Business Outlook: Blatant abuse is just the tip of the problem
ORDER-DRIVEN TRADING, the coal industry and zeneca's problems
Tuesday 02 December 1997
Since the launch of Sets on 20 October, the stock market has been notably more volatile. In part, that is down to more pronounced worldwide volatility in equity markets. However, in Britain the new system has greatly enhanced the problem, creating some local difficulties all of our own.
At first it appeared that the effect of this was just to confuse. Oh, and, of course, to disadvantage the poor old retail investor, but whoever cared about him? This nonetheless might be seen as bad enough. Prices have been yo-yoing about all over the place, and even for big institutional investors, it has become increasingly hard to know what the going price is or ought to be. Now we have growing evidence of much worse - abuse of the system.
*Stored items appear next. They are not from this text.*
-- ==== Sys2Proof/Machine/Operands.lean ====
section
/-! DEFINITION. How operands are read: bit fields and sign extension (00_scope.md R9), the parts of a narrow operand
(30_encoding.md R83), of `pte_bits` (40_tlb.md R103), of a slot's flags (10_state.md R42), of ICTL and DCTL (R40) and of the
instruction word (41_translate.md R131), and the parameters that are functions (R8). -/

namespace Sys2Proof.Machine

/-! ## Bit fields (R9) -/

/-- `(1 << n) - 1`: the `n` low bits set. -/
def lowMask (n : Nat) : Word := (1#64 <<< n) - 1#64

/-- `v[lo + len - 1 : lo]`, for a field whose place is a parameter. -/
def field (v : Word) (lo len : Nat) : Word := (v >>> lo) &&& lowMask len

/-- `sext_n(v)`: "takes the low N bits of v and sign-extends bit N-1 to 64 bits" (R9). -/
def sext (n : Nat) (v : Word) : Word := (v.setWidth n).signExtend 64

/-- A bit as a 64-bit value. -/
def bitWord (b : Bool) : Word := if b then 1#64 else 0#64

/-! ## Interrupt fields (R29, R30) -/

/-- `HWINT_MASK = ((1 << HWINT_COUNT) - 1) << HWINT_SHIFT` (R29). -/
def hwintMask (c : Config) : Word := lowMask c.hwintCount <<< c.hwintShift

/-- `IER_MASK = HWINT_MASK | SWINT_MASK` (R29). -/
def ierMask (c : Config) : Word := hwintMask c ||| c.swintMask

/-- The hardware field of IPEND for an IRQ operand: `zext(A[HWINT_COUNT-1:0]) << HWINT_SHIFT` (R210). -/
def irqLines (c : Config) (a : Word) : Word := (a &&& lowMask c.hwintCount) <<< c.hwintShift

/-! ## ASN operands (R83, R101, R154) -/

/-- `v[ASN_BITS-1:0]`. -/
def asnOf (c : Config) (v : Word) : Word := v &&& lowMask c.asnBits

/-! ## `pte_bits` (R103) -/

/-- "bits 15:0 are the flags"; "reserved bits 3 and 7 stored as 0" (R103, R104). -/
def pteFlags (pte : Word) : BitVec 16 := pte.setWidth 16 &&& 0xFF77#16

/-- "bits `32 + (PA_BITS - PAGE_SHIFT) - 1 : 32` are the physical page number" (R103). -/
def ptePpn (c : Config) (pte : Word) : Word := field pte 32 (c.paBits - c.pageShift)

/-- "`pte_bits[6:5] == 3`" (R104). -/
def pteGhReserved (pte : Word) : Bool := pte.extractLsb' 5 2 == 3#2

/-! ## The flags of a slot (R42) -/

/-- `V`, bit 0. -/
def Slot.valid (e : Slot) : Bool := e.flags.getLsbD 0

/-- `FOR`, bit 1. -/
def Slot.faultOnRead (e : Slot) : Bool := e.flags.getLsbD 1

/-- `FOW`, bit 2. -/
def Slot.faultOnWrite (e : Slot) : Bool := e.flags.getLsbD 2

/-- `ASM`, bit 4: the entry is global. -/
def Slot.isGlobal (e : Slot) : Bool := e.flags.getLsbD 4

/-- `GH`, bits 6:5. -/
def Slot.gh (e : Slot) : BitVec 2 := e.flags.extractLsb' 5 2

/-- `RE(e, m) = (e.flags >> m)[8]`. -/
def Slot.readEnable (e : Slot) (m : BitVec 2) : Bool := (e.flags >>> m.toNat).getLsbD 8

/-- `WE(e, m) = (e.flags >> m)[12]`. -/
def Slot.writeEnable (e : Slot) (m : BitVec 2) : Bool := (e.flags >>> m.toNat).getLsbD 12

/-- `gh_shift(e) = 0, 3, 6, GH3_SHIFT for GH = 0, 1, 2, 3`. -/
def Slot.ghShift (c : Config) (e : Slot) : Nat :=
  match e.gh.toNat with
  | 0 => 0
  | 1 => 3
  | 2 => 6
  | _ => c.gh3Shift

/-- `page_shift(e) = PAGE_SHIFT + gh_shift(e)`. -/
def Slot.pageShift (c : Config) (e : Slot) : Nat := c.pageShift + e.ghShift c

/-! ## ICTL and DCTL (R40) -/

/-- `SDE`: "shadow-register mode enabled". -/
def State.sde (s : State) : Bool := s.ictl.getLsbD 0

/-- `CALLR`: "'save return address on call' enabled". -/
def State.callr (s : State) : Bool := s.ictl.getLsbD 1

/-- The control register of a stream: "`C <- (s == I) ? CR.ICTL : CR.DCTL`" (R120). -/
def State.streamCtl (s : State) (st : Stream) : BitVec 6 :=
  match st with
  | .i => s.ictl
  | .d => s.dctl

/-- The canonical width of a stream: "`VA48`: 1 = 48 bits, 0 = 43 bits" (R40). -/
def State.vaWidth (s : State) (st : Stream) : Nat := if (s.streamCtl st).getLsbD 2 then 48 else 43

/-- `SPE[k]` of a stream. -/
def State.spe (s : State) (st : Stream) (k : Nat) : Bool := (s.streamCtl st).getLsbD (3 + k)

/-! ## The instruction word (R131) -/

/-- "`INSN[31:26]` as the opcode". -/
def insnOpcode (insn : Word32) : BitVec 6 := insn.extractLsb' 26 6

/-- "`INSN[25:21]` as the target register index". -/
def insnReg (insn : Word32) : BitVec 5 := insn.extractLsb' 21 5

/-- `EXC_SUM` of a data-stream fault: `INSN[25:21] << 8` (R133). -/
def excSumOf (insn : Word32) : Word := (insnReg insn).setWidth 64 <<< 8

/-! ## The parameters that are functions (R8, log entry 7) -/

/-- `IS_CALL_VEC(off)`. -/
def isCallVec (c : Config) (off : Offset) : Bool :=
  match c.callClass with
  | .atLeast bound => decide (bound.toNat ≤ off.toNat)
  | .arbitrary => Config.anyCallVec off

/-- `F_UNDERFLOW(s, e8, f)`, an IEEE single. -/
def fUnderflow (c : Config) (s : Bool) (e : BitVec 8) (f : BitVec 23) : Word32 :=
  match c.fUnderflow with
  | .constant v => v
  | .arbitrary => Config.anyFUnderflow s e f

/-- `G_UNDERFLOW(s, e, f)`, an IEEE double. -/
def gUnderflow (c : Config) (s : Bool) (e : BitVec 11) (f : BitVec 52) : Word :=
  match c.gUnderflow with
  | .constant v => v
  | .arbitrary => Config.anyGUnderflow s e f

/-- `SPW[k]`. -/
def window (c : Config) (k : Nat) : Window :=
  match k with
  | 0 => c.spw0
  | 1 => c.spw1
  | _ => c.spw2

/-- `SPW[k].match(va)` (R123). -/
def windowMatch (c : Config) (k : Nat) (va : Word) : Bool :=
  match window c k with
  | .field hi lo value _ _ => field va lo (hi + 1 - lo) == BitVec.ofNat 64 value
  | .arbitrary => Config.anyWindowMatch k va

/-- `SPW[k].pa(va)` (R123). DESIGN CHOICE: R123's table writes the default mappings for `PA_BITS = 44` only, and R61 says that
they depend on `PA_BITS` without saying how; the model extends the window's `width` bits to 64 and keeps the low `PA_BITS` of
them, so that of window 1 the bits from 41 to `PA_BITS - 1` copy bit 40 (log entry 20). -/
def windowPa (c : Config) (k : Nat) (va : Word) : Word :=
  (match window c k with
    | .field _ _ _ width signed => if signed then sext width va else va &&& lowMask width
    | .arbitrary => Config.anyWindowPa k va) &&& lowMask c.paBits

end Sys2Proof.Machine
end

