-- ==== Sys2Proof/Machine/Ops.lean ====
section
/-! DEFINITION. The operations the commands share: the register file and the shadow swap (10_state.md R21, R23), the two
translation caches as state, ending a command with a reply (00_scope.md R11), raising a condition (43_dispatch.md R201),
taking it (R203) and returning from it (R207), and the two diagnosed kinds of register write (R153, R175). -/

namespace Sys2Proof.Machine

/-- What one command answers. -/
abbrev Step := Host.Outcome State Fault Refusal

/-! ## General registers (R21, R23) -/

/-- `x[n]`: "`x[31]` reads as zero" (R21). -/
def readReg (xs : List Word) (n : Nat) : Word := if n = 31 then 0#64 else xs.getD n 0#64

/-- `x[n] <- v`: "`x[31]` ... ignores writes" (R21). -/
def writeReg (xs : List Word) (n : Nat) (v : Word) : List Word := if n = 31 then xs else xs.set n v

/-- `x[n]` of a state. -/
def State.readX (s : State) (n : Nat) : Word := readReg s.x n

/-- A state with its general registers replaced. -/
def State.setX (xs : List Word) (s : State) : State := { s with x := xs }

/-- `x[n] <- v` on a state. -/
def State.writeX (n : Nat) (v : Word) (s : State) : State := s.setX (writeReg s.x n v)

/-- The swap on a pair of banks from shadow register `j` on, pair by pair as R23's loop. -/
def swapBanks : List Nat → Nat → List Word × List Word → List Word × List Word
  | [], _, banks => banks
  | r :: rs, j, (xs, sh) => swapBanks rs (j + 1) (writeReg xs r (sh.getD j 0#64), sh.set j (readReg xs r))

/-- A state with both banks replaced. -/
def State.setBanks (banks : List Word × List Word) (s : State) : State := { s with x := banks.1, sh := banks.2 }

/-- `swap_shadow()`: "for j in 0..7: t <- x[SHADOW_SET[j]]; x[SHADOW_SET[j]] <- sh[j]; sh[j] <- t" (R23). -/
def State.swapShadow (s : State) : State := s.setBanks (swapBanks s.cfg.shadowSet 0 (s.x, s.sh))

/-! ## Translation caches as state (R41) -/

/-- `tlb[st]`. -/
def State.tlb (s : State) (st : Stream) : Tlb :=
  match st with
  | .i => s.itb
  | .d => s.dtb

/-- `tlb[st] <- t`. -/
def State.setTlb (st : Stream) (t : Tlb) (s : State) : State :=
  { s with
    itb := if st = .i then t else s.itb
    dtb := if st = .d then t else s.dtb }

/-! ## Ending a command (R11, R80) -/

/-- A state with the reply of the command that ends in it. -/
def State.withReply (r : Reply) (s : State) : State := { s with reply := some r }

/-- Outcome `Done(r)`, with the events emitted (R11, R50). -/
def finish (r : Result) (events : List Event) (s : State) : Step :=
  .next (s.withReply { outcome := .done r, events := events })

/-- Outcome `Done(v)` with no event. -/
def answer (v : Word) (s : State) : Step := finish (.value v) [] s

/-! ## Conditions (R200 to R210) -/

/-- The raised-condition slot and auxiliary code filled; "`if c == Generic(ARITH): CR.EXC_SUM <- aux`" (R201). -/
def State.withCondition (c : Condition) (aux : Word) (s : State) : State :=
  { s with
    excCond := some c
    excAux := aux
    excSum := if c = .generic .arith then aux else s.excSum }

/-- `raise C(aux)` (R201, 00_scope.md R10): refused while a condition is raised, else outcome `Fault(C)`. -/
def raise (c : Condition) (aux : Word) (s : State) : Step :=
  match s.excCond with
  | some _ => .refused .conditionAlreadyRaised
  | none => .next ((s.withCondition c aux).withReply { outcome := .fault c, events := [] })

/-- `GENVEC(g)` (R202). -/
def genericVector (c : Config) (g : Generic) : Offset :=
  match g with
  | .opcdec => c.vecOpcdec
  | .arith => c.vecArith
  | .fen => c.vecFen
  | .interrupt => c.vecInterrupt

/-- The vector offset of a condition (R202). -/
def vectorOf (c : Config) (cond : Condition) : Offset :=
  match cond with
  | .generic g => genericVector c g
  | .vectored off => off

/-- `CR.PAL_BASE + zext(off)` (R203). -/
def State.entryPoint (s : State) (off : Offset) : Word := s.palBase + off.setWidth 64

/-- A state with its `pc`, `pal` and `xlate_ctx` replaced, the last being `PAL` exactly when `pal` is set (R26). -/
def State.setMode (pc : Word) (pal : Bool) (s : State) : State :=
  { s with pc := pc, pal := pal, xlateCtx := if pal then .pal else .normal }

/-- `EXC_ADDR <- v`. -/
def State.setExcAddr (v : Word) (s : State) : State := { s with excAddr := v }

/-- The raised-condition slot and the auxiliary code cleared: step 2 of R203. -/
def State.clearCondition (s : State) : State := { s with excCond := none, excAux := 0 }

/-- Step 4 of the transition (R204): the swap, "exactly once" and only from normal mode. -/
def State.swapOnEntry (s : State) : State := if s.sde && !s.pal then s.swapShadow else s

/-- Step 5 of the transition (R205): the link write of a call-class vector; `oldPc` is without the mode bit. -/
def State.linkCall (off : Offset) (oldPc : Word) (s : State) : State :=
  if isCallVec s.cfg off && s.callr then s.writeX s.cfg.callLinkReg oldPc else s

/-- Taking a condition: the seven steps of R203 with the vector offset of step 3 given. Step 6 needs no write (R206). -/
def State.takeCondition (off : Offset) (s : State) : State :=
  ((((s.setExcAddr (s.pc ||| bitWord s.pal)).clearCondition).swapOnEntry).linkCall off s.pc).setMode (s.entryPoint off) true

/-- DISPATCH (R202, R203): refused with nothing raised, else the transition; the result is the new `pc`. -/
def dispatchCondition (s : State) : Step :=
  match s.excCond with
  | none => .refused .nothingRaised
  | some c => answer (s.entryPoint (vectorOf s.cfg c)) (s.takeCondition (vectorOf s.cfg c))

/-- The redirect of R209: `EXC_ADDR` the target, `pc` at the interrupt vector, nothing else changed. -/
def State.redirect (target : Word) (s : State) : State :=
  { s with excAddr := target, pc := s.entryPoint s.cfg.vecInterrupt }

/-- The completed return of R207, R208: swap back when the mode changes, `pc <- t & ~3`, the mode from `t[0]`. -/
def State.returnTo (target : Word) (s : State) : State :=
  (if s.sde && (target.getLsbD 0 != s.pal) then s.swapShadow else s).setMode (target &&& ~~~3#64) (target.getLsbD 0)

/-- PALRET (R207): refused in normal mode; redirected when an interrupt is summarised and the target is not privileged. -/
def returnFromPal (target : Word) (s : State) : Step :=
  if s.pal = false then .refused .notPrivileged
  else if s.isum ≠ 0#64 ∧ target.getLsbD 0 = false then
    answer (s.entryPoint s.cfg.vecInterrupt) (s.redirect target)
  else answer (target &&& ~~~3#64) (s.returnTo target)

/-! ## Diagnosed register writes -/

/-- "additionally emits `diag(reserved_bits, id, value)`" when `value` has bits set outside the stored field (R175). -/
def reservedBits (id : ByteField) (value mask : Word) : List Event :=
  if value &&& ~~~mask = 0#64 then [] else [.diag (.reservedBits id value)]

/-- A write that "changes no state and emits `diag(unmodeled_write, id, value)`" (R153). -/
def ignoreWrite (id : ByteField) (value : Word) (s : State) : Step :=
  finish (.value 0) [.diag (.unmodeledWrite id value)] s

end Sys2Proof.Machine
end

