/-! ## `State.withCondition` -/

@[simp] theorem State.withCondition_cfg (c : Condition) (aux : Word) (s : State) : (s.withCondition c aux).cfg = s.cfg := rfl
@[simp] theorem State.withCondition_x (c : Condition) (aux : Word) (s : State) : (s.withCondition c aux).x = s.x := rfl
@[simp] theorem State.withCondition_f (c : Condition) (aux : Word) (s : State) : (s.withCondition c aux).f = s.f := rfl
@[simp] theorem State.withCondition_sh (c : Condition) (aux : Word) (s : State) : (s.withCondition c aux).sh = s.sh := rfl
@[simp] theorem State.withCondition_pc (c : Condition) (aux : Word) (s : State) : (s.withCondition c aux).pc = s.pc := rfl
@[simp] theorem State.withCondition_pal (c : Condition) (aux : Word) (s : State) : (s.withCondition c aux).pal = s.pal := rfl
@[simp] theorem State.withCondition_xlateCtx (c : Condition) (aux : Word) (s : State) : (s.withCondition c aux).xlateCtx = s.xlateCtx := rfl
@[simp] theorem State.withCondition_asn (c : Condition) (aux : Word) (s : State) : (s.withCondition c aux).asn = s.asn := rfl
@[simp] theorem State.withCondition_cm (c : Condition) (aux : Word) (s : State) : (s.withCondition c aux).cm = s.cm := rfl
@[simp] theorem State.withCondition_ier (c : Condition) (aux : Word) (s : State) : (s.withCondition c aux).ier = s.ier := rfl
@[simp] theorem State.withCondition_ipend (c : Condition) (aux : Word) (s : State) : (s.withCondition c aux).ipend = s.ipend := rfl
@[simp] theorem State.withCondition_sirr (c : Condition) (aux : Word) (s : State) : (s.withCondition c aux).sirr = s.sirr := rfl
@[simp] theorem State.withCondition_ivptb (c : Condition) (aux : Word) (s : State) : (s.withCondition c aux).ivptb = s.ivptb := rfl
@[simp] theorem State.withCondition_dvptb (c : Condition) (aux : Word) (s : State) : (s.withCondition c aux).dvptb = s.dvptb := rfl
@[simp] theorem State.withCondition_excAddr (c : Condition) (aux : Word) (s : State) : (s.withCondition c aux).excAddr = s.excAddr := rfl
@[simp] theorem State.withCondition_excSum (c : Condition) (aux : Word) (s : State) : (s.withCondition c aux).excSum = if c = .generic .arith then aux else s.excSum := rfl
@[simp] theorem State.withCondition_mmStat (c : Condition) (aux : Word) (s : State) : (s.withCondition c aux).mmStat = s.mmStat := rfl
@[simp] theorem State.withCondition_faultVa (c : Condition) (aux : Word) (s : State) : (s.withCondition c aux).faultVa = s.faultVa := rfl
@[simp] theorem State.withCondition_palBase (c : Condition) (aux : Word) (s : State) : (s.withCondition c aux).palBase = s.palBase := rfl
@[simp] theorem State.withCondition_ictl (c : Condition) (aux : Word) (s : State) : (s.withCondition c aux).ictl = s.ictl := rfl
@[simp] theorem State.withCondition_dctl (c : Condition) (aux : Word) (s : State) : (s.withCondition c aux).dctl = s.dctl := rfl
@[simp] theorem State.withCondition_itb (c : Condition) (aux : Word) (s : State) : (s.withCondition c aux).itb = s.itb := rfl
@[simp] theorem State.withCondition_dtb (c : Condition) (aux : Word) (s : State) : (s.withCondition c aux).dtb = s.dtb := rfl
@[simp] theorem State.withCondition_excCond (c : Condition) (aux : Word) (s : State) : (s.withCondition c aux).excCond = some c := rfl
@[simp] theorem State.withCondition_excAux (c : Condition) (aux : Word) (s : State) : (s.withCondition c aux).excAux = aux := rfl
@[simp] theorem State.withCondition_intrFlag (c : Condition) (aux : Word) (s : State) : (s.withCondition c aux).intrFlag = s.intrFlag := rfl
@[simp] theorem State.withCondition_itbTag (c : Condition) (aux : Word) (s : State) : (s.withCondition c aux).itbTag = s.itbTag := rfl
@[simp] theorem State.withCondition_dtbTag (c : Condition) (aux : Word) (s : State) : (s.withCondition c aux).dtbTag = s.dtbTag := rfl
@[simp] theorem State.withCondition_inputs (c : Condition) (aux : Word) (s : State) : (s.withCondition c aux).inputs = s.inputs := rfl
@[simp] theorem State.withCondition_reply (c : Condition) (aux : Word) (s : State) : (s.withCondition c aux).reply = s.reply := rfl
@[simp] theorem State.withCondition_draws (c : Condition) (aux : Word) (s : State) : (s.withCondition c aux).draws = s.draws := rfl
Precisely what happened last Friday when the price of some leading pharmaceutical stocks was driven down at the end of the day will have to await the judgement of regulators. However, the suspicion must be that there was a deliberate attempt to influence the closing level of the FTSE 100 index, probably for the purpose of bolstering a separate hedging futures contract. Whatever the details of this particular case, the point is that the new system makes it generally easier to indulge in questionable practice of this type.
The great bulk of orders tend to get withdrawn towards the end of the day, because with increased volatility in world markets, nobody likes to leave them on the system over night, lest they get disadvantaged the next morning. That makes it easy to drive through bargains towards the end of play at silly prices; there's no one around to trade at a more sensible level. The silly price thus becomes the one that gets used to calculate the closing FTSE index.
This type of obvious abuse is only the devious tip of a much wider problem, however. Agency brokers claim that the system is generally open to manipulation by the big market makers, who place and withdraw orders to suit their own books. As a result, only 40 per cent of trades in FTSE 100 stocks are through the new system. The rest go through the old quote driven system. Unfortunately, the old system has ceased to work as it once did, since market makers are no longer obliged to deal at the quoted price, if indeed they are quoting one at all. The market makers have, as a consequence, never had it so good. The rest of us have rarely had it so bad.
At this stage it is not entirely clear what the stock exchange can do about all this. It is no longer possible to pass off these difficulties as mere teething problems. So much has been invested in the new system in terms of ego and money, that abandoning the new and going back to the old would no longer seem an option. It must be possible to make the new system work better than it has, but it is clear the Exchange will have to go much further than the little bit of tweaking here and there it has attempted so far. One thing is certain. Whatever happens, the small retail investor will as always be the loser.